Saved entries
=-=-=
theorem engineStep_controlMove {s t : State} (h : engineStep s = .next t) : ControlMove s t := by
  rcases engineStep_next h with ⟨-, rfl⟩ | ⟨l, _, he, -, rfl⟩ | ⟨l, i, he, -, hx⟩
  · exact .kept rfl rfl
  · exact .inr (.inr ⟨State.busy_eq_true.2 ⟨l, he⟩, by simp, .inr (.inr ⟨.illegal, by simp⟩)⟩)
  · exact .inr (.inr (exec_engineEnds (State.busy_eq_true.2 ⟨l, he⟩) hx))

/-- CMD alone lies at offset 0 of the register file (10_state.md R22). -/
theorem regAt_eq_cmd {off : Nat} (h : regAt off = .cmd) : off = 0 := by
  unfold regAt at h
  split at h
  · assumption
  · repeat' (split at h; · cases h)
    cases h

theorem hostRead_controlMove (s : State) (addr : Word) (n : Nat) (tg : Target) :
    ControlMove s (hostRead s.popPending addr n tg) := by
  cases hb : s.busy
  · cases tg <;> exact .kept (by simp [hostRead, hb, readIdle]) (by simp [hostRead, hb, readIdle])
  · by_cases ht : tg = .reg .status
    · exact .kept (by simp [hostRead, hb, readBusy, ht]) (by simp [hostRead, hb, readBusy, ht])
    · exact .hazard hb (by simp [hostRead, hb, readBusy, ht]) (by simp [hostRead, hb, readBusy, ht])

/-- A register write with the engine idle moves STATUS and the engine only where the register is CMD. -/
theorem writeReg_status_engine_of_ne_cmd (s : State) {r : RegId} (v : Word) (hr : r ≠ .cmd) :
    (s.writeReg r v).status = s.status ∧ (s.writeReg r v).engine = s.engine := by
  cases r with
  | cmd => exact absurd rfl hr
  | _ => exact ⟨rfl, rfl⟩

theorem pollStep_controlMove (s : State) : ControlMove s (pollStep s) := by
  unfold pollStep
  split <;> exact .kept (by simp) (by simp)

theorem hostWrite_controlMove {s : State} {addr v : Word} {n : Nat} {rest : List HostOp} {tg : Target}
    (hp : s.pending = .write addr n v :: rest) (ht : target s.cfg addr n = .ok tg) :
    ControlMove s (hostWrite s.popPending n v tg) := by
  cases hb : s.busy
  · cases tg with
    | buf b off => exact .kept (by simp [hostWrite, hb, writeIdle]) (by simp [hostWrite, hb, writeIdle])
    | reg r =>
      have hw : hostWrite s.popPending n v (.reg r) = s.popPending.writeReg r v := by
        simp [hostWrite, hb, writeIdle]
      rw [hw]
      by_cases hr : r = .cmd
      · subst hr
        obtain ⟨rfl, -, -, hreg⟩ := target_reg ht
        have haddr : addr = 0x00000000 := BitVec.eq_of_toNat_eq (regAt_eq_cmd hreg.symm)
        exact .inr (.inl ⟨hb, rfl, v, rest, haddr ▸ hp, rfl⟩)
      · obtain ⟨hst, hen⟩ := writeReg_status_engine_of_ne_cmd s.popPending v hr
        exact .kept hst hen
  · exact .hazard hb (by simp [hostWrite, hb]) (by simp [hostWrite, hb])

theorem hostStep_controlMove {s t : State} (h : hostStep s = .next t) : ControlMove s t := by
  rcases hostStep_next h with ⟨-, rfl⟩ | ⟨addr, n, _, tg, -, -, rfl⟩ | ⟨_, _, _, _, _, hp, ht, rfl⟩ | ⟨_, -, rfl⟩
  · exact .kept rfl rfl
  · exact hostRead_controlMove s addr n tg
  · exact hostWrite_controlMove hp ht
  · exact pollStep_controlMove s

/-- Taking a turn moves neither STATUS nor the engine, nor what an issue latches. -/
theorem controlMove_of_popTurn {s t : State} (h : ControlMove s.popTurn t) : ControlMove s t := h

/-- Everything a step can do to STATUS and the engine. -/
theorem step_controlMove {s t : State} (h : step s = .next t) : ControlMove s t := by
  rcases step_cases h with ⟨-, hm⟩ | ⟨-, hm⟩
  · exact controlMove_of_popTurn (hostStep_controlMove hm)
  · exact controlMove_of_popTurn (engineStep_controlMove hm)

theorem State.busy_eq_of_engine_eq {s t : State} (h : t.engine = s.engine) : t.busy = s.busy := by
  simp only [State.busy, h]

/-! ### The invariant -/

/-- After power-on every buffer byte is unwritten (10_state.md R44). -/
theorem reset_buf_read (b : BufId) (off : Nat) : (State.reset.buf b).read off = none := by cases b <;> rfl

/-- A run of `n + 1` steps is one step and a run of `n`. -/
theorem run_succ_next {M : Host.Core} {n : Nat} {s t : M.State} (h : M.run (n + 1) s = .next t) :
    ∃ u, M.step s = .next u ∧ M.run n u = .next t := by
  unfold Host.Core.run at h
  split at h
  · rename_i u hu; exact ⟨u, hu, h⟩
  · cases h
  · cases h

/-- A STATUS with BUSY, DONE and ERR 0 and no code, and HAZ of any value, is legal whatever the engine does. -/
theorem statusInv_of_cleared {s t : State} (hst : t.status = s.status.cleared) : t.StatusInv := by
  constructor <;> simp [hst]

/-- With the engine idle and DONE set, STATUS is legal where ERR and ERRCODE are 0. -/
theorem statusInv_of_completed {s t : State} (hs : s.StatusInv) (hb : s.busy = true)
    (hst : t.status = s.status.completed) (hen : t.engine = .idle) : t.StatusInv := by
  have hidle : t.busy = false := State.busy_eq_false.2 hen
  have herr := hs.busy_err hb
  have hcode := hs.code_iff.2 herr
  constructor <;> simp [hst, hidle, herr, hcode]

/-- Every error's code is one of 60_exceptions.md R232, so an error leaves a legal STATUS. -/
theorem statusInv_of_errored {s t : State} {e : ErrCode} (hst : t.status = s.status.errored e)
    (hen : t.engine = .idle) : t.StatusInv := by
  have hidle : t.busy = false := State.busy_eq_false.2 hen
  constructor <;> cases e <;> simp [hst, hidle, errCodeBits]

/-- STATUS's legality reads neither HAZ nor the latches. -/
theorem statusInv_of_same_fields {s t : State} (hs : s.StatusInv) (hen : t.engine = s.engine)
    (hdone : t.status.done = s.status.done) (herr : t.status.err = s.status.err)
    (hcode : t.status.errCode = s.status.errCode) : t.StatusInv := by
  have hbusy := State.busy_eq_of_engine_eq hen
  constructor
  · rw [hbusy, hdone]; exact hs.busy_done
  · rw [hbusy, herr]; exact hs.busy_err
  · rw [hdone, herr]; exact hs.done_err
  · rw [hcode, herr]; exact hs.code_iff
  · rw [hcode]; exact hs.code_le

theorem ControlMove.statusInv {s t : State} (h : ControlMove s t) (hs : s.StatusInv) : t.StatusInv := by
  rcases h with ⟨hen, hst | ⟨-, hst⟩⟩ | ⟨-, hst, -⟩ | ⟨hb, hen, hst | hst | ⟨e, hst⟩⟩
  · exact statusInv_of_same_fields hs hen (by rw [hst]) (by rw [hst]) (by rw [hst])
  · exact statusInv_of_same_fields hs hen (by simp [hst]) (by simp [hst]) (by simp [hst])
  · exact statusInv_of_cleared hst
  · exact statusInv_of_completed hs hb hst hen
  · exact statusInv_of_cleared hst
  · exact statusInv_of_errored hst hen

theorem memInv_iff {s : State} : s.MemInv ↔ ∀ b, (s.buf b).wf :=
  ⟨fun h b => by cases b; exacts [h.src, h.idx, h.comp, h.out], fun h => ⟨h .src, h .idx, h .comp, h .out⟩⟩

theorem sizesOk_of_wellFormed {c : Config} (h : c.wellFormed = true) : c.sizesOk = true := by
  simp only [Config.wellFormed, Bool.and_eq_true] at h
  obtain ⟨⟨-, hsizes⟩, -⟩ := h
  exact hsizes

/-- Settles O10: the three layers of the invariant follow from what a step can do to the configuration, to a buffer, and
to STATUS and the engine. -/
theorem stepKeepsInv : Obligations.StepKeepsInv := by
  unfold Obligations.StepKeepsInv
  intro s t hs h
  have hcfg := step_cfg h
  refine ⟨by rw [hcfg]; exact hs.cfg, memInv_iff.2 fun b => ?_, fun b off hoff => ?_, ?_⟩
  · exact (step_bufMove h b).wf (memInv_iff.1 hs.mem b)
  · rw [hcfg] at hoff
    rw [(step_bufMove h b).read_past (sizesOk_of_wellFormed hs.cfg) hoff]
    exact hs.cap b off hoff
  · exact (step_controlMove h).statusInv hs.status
=-=-=
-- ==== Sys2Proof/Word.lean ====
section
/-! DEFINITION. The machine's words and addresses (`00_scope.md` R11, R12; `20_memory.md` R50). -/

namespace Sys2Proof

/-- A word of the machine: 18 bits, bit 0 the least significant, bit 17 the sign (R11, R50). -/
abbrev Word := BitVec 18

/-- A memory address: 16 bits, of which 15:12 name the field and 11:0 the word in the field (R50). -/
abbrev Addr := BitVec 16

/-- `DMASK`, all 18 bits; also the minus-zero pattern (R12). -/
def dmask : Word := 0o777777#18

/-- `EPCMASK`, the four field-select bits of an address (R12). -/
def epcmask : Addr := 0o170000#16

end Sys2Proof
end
=-=-=
Problem description:
Start with the line above that contains "controlMove_of_popTurn (hostStep_controlMove hm)" and stop after the line that contains "(10_state.md R44). -/". Output those lines exactly, and only those.

Task result:
  · exact controlMove_of_popTurn (hostStep_controlMove hm)
  · exact controlMove_of_popTurn (engineStep_controlMove hm)

theorem State.busy_eq_of_engine_eq {s t : State} (h : t.engine = s.engine) : t.busy = s.busy := by
  simp only [State.busy, h]

/-! ### The invariant -/

/-- After power-on every buffer byte is unwritten (10_state.md R44). -/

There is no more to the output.